According to GAP’s account of the backstory (which I verified with McCaskill’s staff), HPSCI staff made it clear to Senator McCaskill and her people that if she insisted on pushing to make the Intelligence Community contractor whistleblower protection provision permanent, the committee would ask for what is known in House parliamentary parlance as a “sequential referral” on the annual defense policy bill — a procedure that would’ve required the House Armed Services Committee (HASC) to allow HPSCI to remove the provision in a committee hearing, or, if HASC leadership refused to cooperate, effectively kill the bill for the year. As a result, whistleblower protections for Intelligence Community contractors were stripped from the bill.
Snowden knew all of this, as well as the history of the THINTHREAD/TRAILBLAZER program whistleblowers (brilliantly chronicled by Austrian film maker Fritz Moser and his team in “A Good American”). Those past incidents involving whistleblowers being ignored or even outed by HPSCI is precisely why he didn’t waste his time going to either committee. It was unquestionably the right call then, and it clearly would be the right call today as well.

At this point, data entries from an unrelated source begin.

/-- The frame of COPY, COPYW, COPYS and XFM (R233, R368): the checks of the descriptor's address, the waits for a progress
record, which it takes, and for earlier held accesses (R344), the descriptor's read, then the command. No byte of the
descriptor is read while it waits. -/
def engineCommand (i : Instr) (kind : Nat) (o : Opnd) (s : State) : Host.Outcome State Fault Refusal :=
  issue i plain s fun c =>
    match c.gang.wait with
    | .descriptor _ (some got) => s.startCommand c i kind got
    | .descriptor _ none => s
    | _ =>
    let w := c.wave
    let da := w.readG2 o.a.toNat
    let trap (cause sub : Nat) : State := s.takeTrap w (c.trap cause sub da c.activeGroup 5)
    if da.toNat % 64 != 0 then trap 0x05 0
    else if canonical da && inStack w.segs da then trap 0x06 0
    else match s.reachDesc w c.crew da 64 5 with
    | (.error f, _) => trap f.cause f.sub
    | (.ok ps, s') =>
      if !s.recordFree c.crew.id w.ref.rank then s.putWave (w.park c.gang .record)
      else if (!w.sup && !(s.heldOf w.ref).isEmpty) || s.piecesHeld c.crew.id [(0, ps)] then s.putWave (w.park c.gang .held)
      else match s'.readDesc w c.crew da ps with
      | (.missing p sub, s) => s.holdDesc c 5 da c.activeGroup false p sub
      | (.got got, s) => s.startCommand c i kind got

def execCopy (o : Opnd) (s : State) : Host.Outcome State Fault Refusal := engineCommand (.copy o) kindCopy o s
def execCopyw (o : Opnd) (s : State) : Host.Outcome State Fault Refusal := engineCommand (.copyw o) kindCopyw o s
def execCopys (o : Opnd) (s : State) : Host.Outcome State Fault Refusal := engineCommand (.copys o) kindCopys o s
def execXfm (o : Opnd) (s : State) : Host.Outcome State Fault Refusal := engineCommand (.xfm o) kindXfm o s

/-! ## GATEINIT, GATEARM and PUBLISH -/

/-- A region-table entry that is valid and double-buffered (R237). -/
def Block.doubleBuffered (b : Block) (i : Nat) : Bool := (b.region i).isSome

/-- The block and offset that a gate locator names (R232, R363), or the cause it fails with. -/
def State.gateAt (s : State) (w : Wave) (c : Crew) (loc : Word) : Except Nat (Nat × Nat) :=
  let n := loc.toNat
  let off := bits n 19 0
  if n % 16 != 0 then .error 0x05
  else if bits n 31 24 != 0 then .error 0x06
  else match c.rankOf w.ref.rank (bits n 23 20) with
  | none => .error 0x06
  | some r =>
    match s.block? c.id r with
    | none => .error 0x06
    | some b => if s.tileRunOk c b w.segs.tileLimit.toNat off 16 true then .ok (r, off) else .error 0x06

/-- The frame of GATEINIT and GATEARM: a write, which waits for earlier held reads (R344). -/
def gateOp (i : Instr) (o : Opnd) (s : State) (refuse : Block → Bool) (f : Issue → Block → Nat → Block) : Host.Outcome State Fault Refusal :=
  issue i plain s fun c =>
    let loc := c.wave.readG o.a.toNat
    match s.gateAt c.wave c.crew loc with
    | .error cause => s.takeTrap c.wave (c.trap cause 0 (loc.setWidth 64) c.activeGroup 1)
    | .ok (r, off) =>
      match s.block? c.crew.id r with
      | none => s
      | some b =>
        if refuse b then s.takeTrap c.wave (c.trap 0x0B 10 (loc.setWidth 64) c.activeGroup)
        else if !c.wave.sup && s.mustWait c.wave.ref true false then s.putWave (c.wave.park c.gang .held)
        else (s.gateUpdate b off fun b => f c b off).retire c i c.wave

/-- GATEINIT (R236, R369). -/
def execGateinit (o : Opnd) (s : State) : Host.Outcome State Fault Refusal :=
  let region := o.ext.imm.toNat % 16
  let pub := o.ext.imm.getLsbD 4
  let arm := o.ext.mod.getLsbD 0
  gateOp (.gateinit o) o s (fun b => pub && !b.doubleBuffered region) fun c b off =>
    b.checkGate off { arrived := 0, expected := (c.wave.readG o.b.toNat).toNat, gen := 0
                      flags := 16 * region + (if arm then 8 else 0) + (if pub then 4 else 0) }

/-- GATEARM (R236): it adds to EXPECTED while the gate is armed. -/
def execGatearm (o : Opnd) (s : State) : Host.Outcome State Fault Refusal :=
  gateOp (.gatearm o) o s (fun _ => false) fun c b off =>
    let g := b.gate off
    let n := (c.wave.readG o.b.toNat).toNat
    b.checkGate off { g with expected := if g.armed then (g.expected + n) % 2 ^ 32 else n, flags := setBits g.flags 3 3 1 }

/-- PUBLISH (R237): a release, which waits for earlier held accesses (R103, R344). -/
def execPublish (o : Opnd) (s : State) : Host.Outcome State Fault Refusal :=
  let i := o.ext.imm.toNat % 16
  issue (.publish o) plain s fun c =>
    match s.block? c.crew.id c.wave.ref.rank with
    | none => s
    | some b =>
      if !b.doubleBuffered i then s.takeTrap c.wave (c.trap 0x0B 10 (BitVec.ofNat 64 i) c.activeGroup)
      else if !c.wave.sup && s.mustWait c.wave.ref true true then s.putWave (c.wave.park c.gang .held)
      else (s.putBlock (b.publish i)).retire c (.publish o) c.wave

end Sys2Proof.Machine

end
end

Earlier this week, my friends over at the R Street Institute posted a video and white paper laying out the need for major reforms to the way Congress conducts oversight of the Intelligence Community. I helped draft some of the proposals, but as I told everyone involved in that process, the most important reform needed is a change in the very composition of the Congress itself — a change from an anti-Bill of Rights bipartisan majority (which is what we have now) to a pro-Bill of Rights bipartisan majority.
Even under the best of circumstances, it would be a difficult task, given the long and dishonorable history of Congress passing measures or taking other actions that have served to trash the constitutional rights of Americans (such as the Overman Committee, the Dies Committee, and of course, HUAC). Forty years after the Church Committee completed its work, that body continues to stand out as the only time Congress truly changed course, challenged, and to some limited (and as it turned out, temporary) extent, curbed Intelligence Community activities that violated the Bill of Rights. It only happened because a handful of House and Senate members — led by Senator Sam Ervin (D-NC) Senator Frank Church (D-ID) — had the integrity and moral courage to insist that mass spying be ended.
Like Diogenes looking for just one honest man, I’m still looking for the House and Senate members who will embrace the examples of Frank Church and Mike Gravel, and act accordingly. Absent such leadership, we will remain on the path to the kind of “total tyranny” that Senator Church warned would be our fate if these instruments of surveillance and control were turned inward by an unscrupulous, megalomanical chief executive with a thin-skin for criticism and a penchant for viewing those who challenged him as being less-than-human, enemies to be destroyed. It’s already happened once. It could easily happen again.